### Input data
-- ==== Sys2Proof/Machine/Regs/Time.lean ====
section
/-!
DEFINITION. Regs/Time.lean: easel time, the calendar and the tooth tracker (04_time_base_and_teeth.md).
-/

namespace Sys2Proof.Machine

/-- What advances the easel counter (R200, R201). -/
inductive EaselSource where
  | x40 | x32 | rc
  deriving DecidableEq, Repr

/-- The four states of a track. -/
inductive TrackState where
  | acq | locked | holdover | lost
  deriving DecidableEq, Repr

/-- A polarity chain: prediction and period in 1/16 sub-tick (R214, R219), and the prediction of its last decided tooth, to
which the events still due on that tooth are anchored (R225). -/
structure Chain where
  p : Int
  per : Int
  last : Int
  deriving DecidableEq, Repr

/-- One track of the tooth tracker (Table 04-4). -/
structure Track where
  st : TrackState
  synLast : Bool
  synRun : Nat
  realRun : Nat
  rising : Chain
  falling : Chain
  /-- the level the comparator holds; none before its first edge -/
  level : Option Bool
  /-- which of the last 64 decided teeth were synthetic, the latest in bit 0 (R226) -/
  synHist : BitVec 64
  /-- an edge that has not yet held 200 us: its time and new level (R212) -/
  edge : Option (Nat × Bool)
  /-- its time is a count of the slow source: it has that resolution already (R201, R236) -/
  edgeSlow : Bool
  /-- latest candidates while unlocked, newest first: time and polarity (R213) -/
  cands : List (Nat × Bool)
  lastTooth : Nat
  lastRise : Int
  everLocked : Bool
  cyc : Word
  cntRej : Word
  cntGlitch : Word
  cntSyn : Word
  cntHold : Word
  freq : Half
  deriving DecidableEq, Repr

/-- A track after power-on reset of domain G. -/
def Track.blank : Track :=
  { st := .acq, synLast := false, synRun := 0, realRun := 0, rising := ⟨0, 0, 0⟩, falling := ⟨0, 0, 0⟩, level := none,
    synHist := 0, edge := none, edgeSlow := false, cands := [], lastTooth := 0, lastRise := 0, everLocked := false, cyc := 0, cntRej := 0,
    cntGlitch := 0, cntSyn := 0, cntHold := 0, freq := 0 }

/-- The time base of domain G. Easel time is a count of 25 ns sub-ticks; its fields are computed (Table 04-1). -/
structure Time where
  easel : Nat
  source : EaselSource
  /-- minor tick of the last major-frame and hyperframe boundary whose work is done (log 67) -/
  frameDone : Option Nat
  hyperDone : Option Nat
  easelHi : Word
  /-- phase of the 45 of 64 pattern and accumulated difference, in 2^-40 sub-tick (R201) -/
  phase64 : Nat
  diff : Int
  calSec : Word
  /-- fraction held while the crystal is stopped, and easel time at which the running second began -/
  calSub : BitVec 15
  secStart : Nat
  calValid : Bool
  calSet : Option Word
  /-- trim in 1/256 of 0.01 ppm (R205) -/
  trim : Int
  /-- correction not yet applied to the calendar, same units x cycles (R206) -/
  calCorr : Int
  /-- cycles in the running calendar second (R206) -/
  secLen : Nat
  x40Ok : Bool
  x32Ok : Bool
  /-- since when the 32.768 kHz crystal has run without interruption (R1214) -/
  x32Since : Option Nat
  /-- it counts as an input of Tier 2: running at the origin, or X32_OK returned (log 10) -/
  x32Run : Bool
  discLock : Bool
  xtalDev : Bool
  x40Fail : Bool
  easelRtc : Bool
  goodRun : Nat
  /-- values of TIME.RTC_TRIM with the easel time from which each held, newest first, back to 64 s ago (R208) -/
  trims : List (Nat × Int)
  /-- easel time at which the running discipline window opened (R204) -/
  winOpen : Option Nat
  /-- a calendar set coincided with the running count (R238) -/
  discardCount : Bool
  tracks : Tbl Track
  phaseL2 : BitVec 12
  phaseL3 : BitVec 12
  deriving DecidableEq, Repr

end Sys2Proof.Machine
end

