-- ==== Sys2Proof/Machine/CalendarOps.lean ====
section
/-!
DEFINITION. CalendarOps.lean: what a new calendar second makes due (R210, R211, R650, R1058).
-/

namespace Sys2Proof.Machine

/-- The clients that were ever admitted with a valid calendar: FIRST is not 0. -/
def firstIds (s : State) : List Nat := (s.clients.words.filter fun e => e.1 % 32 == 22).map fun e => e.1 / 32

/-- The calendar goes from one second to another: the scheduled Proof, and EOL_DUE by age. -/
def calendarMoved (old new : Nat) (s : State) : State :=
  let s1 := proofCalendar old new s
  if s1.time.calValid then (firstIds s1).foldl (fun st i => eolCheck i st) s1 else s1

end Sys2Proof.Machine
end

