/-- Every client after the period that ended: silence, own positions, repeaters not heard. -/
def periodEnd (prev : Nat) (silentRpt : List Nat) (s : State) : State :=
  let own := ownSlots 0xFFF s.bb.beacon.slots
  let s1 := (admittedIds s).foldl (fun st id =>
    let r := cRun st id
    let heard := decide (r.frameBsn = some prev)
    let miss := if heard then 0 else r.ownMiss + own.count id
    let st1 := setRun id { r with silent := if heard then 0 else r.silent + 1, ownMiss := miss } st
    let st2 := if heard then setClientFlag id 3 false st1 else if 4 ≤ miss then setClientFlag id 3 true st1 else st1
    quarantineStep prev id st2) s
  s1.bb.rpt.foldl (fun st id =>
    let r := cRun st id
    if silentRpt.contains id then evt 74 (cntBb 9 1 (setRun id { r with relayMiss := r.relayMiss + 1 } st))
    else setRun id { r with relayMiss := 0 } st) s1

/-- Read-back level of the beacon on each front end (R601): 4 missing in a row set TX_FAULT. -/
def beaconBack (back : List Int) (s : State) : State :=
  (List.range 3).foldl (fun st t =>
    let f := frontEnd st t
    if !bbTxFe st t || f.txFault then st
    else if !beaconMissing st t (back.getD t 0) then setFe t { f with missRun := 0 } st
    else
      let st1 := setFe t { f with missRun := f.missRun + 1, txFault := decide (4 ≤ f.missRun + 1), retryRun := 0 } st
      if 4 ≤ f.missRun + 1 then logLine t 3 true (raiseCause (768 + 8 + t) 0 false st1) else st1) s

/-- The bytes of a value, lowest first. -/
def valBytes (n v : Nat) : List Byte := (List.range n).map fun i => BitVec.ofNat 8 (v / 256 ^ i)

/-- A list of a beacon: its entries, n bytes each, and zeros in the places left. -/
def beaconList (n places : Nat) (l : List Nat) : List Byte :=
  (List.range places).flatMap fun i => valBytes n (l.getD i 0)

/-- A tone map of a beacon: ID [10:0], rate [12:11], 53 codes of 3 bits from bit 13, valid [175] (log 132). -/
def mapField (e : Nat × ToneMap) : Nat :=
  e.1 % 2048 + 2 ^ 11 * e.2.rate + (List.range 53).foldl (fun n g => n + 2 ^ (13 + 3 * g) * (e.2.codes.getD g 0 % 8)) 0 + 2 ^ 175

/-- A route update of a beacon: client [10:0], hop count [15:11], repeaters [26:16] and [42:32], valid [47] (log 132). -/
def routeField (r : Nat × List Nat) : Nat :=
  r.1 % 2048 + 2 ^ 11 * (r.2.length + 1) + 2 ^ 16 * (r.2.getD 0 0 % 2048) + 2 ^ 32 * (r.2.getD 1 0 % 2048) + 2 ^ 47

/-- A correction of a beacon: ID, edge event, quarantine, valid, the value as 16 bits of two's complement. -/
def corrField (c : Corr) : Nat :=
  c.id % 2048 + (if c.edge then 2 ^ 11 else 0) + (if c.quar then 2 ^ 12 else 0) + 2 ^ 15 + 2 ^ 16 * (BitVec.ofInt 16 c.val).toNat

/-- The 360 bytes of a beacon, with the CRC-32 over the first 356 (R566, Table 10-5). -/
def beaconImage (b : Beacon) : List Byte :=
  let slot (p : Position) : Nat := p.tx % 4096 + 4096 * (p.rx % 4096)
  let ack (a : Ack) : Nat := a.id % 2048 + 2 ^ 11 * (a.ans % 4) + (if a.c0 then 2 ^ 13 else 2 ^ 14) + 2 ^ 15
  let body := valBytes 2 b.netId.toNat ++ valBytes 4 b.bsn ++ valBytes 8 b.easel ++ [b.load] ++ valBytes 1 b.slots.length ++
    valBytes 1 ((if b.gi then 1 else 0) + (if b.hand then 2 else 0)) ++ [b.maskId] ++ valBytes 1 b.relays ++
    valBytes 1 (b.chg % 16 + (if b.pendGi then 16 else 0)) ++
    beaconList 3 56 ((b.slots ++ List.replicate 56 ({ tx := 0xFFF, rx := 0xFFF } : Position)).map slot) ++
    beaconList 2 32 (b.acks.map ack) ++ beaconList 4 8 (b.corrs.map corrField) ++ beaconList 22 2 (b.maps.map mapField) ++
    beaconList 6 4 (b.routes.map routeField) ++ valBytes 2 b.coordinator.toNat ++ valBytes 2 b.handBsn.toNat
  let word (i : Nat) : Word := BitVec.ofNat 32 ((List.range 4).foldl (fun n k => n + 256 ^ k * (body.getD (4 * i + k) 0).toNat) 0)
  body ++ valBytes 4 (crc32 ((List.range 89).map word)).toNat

### Description of the task
From the first line of the data above to the line containing "polarity (R213) -/", repeat everything exactly and add nothing.

### Answer to this task
-- ==== Sys2Proof/Machine/Regs/Time.lean ====
section
/-!
DEFINITION. Regs/Time.lean: easel time, the calendar and the tooth tracker (04_time_base_and_teeth.md).
-/

namespace Sys2Proof.Machine

/-- What advances the easel counter (R200, R201). -/
inductive EaselSource where
  | x40 | x32 | rc
  deriving DecidableEq, Repr

/-- The four states of a track. -/
inductive TrackState where
  | acq | locked | holdover | lost
  deriving DecidableEq, Repr

/-- A polarity chain: prediction and period in 1/16 sub-tick (R214, R219), and the prediction of its last decided tooth, to
which the events still due on that tooth are anchored (R225). -/
structure Chain where
  p : Int
  per : Int
  last : Int
  deriving DecidableEq, Repr

/-- One track of the tooth tracker (Table 04-4). -/
structure Track where
  st : TrackState
  synLast : Bool
  synRun : Nat
  realRun : Nat
  rising : Chain
  falling : Chain
  /-- the level the comparator holds; none before its first edge -/
  level : Option Bool
  /-- which of the last 64 decided teeth were synthetic, the latest in bit 0 (R226) -/
  synHist : BitVec 64
  /-- an edge that has not yet held 200 us: its time and new level (R212) -/
  edge : Option (Nat × Bool)
  /-- its time is a count of the slow source: it has that resolution already (R201, R236) -/
  edgeSlow : Bool
  /-- latest candidates while unlocked, newest first: time and polarity (R213) -/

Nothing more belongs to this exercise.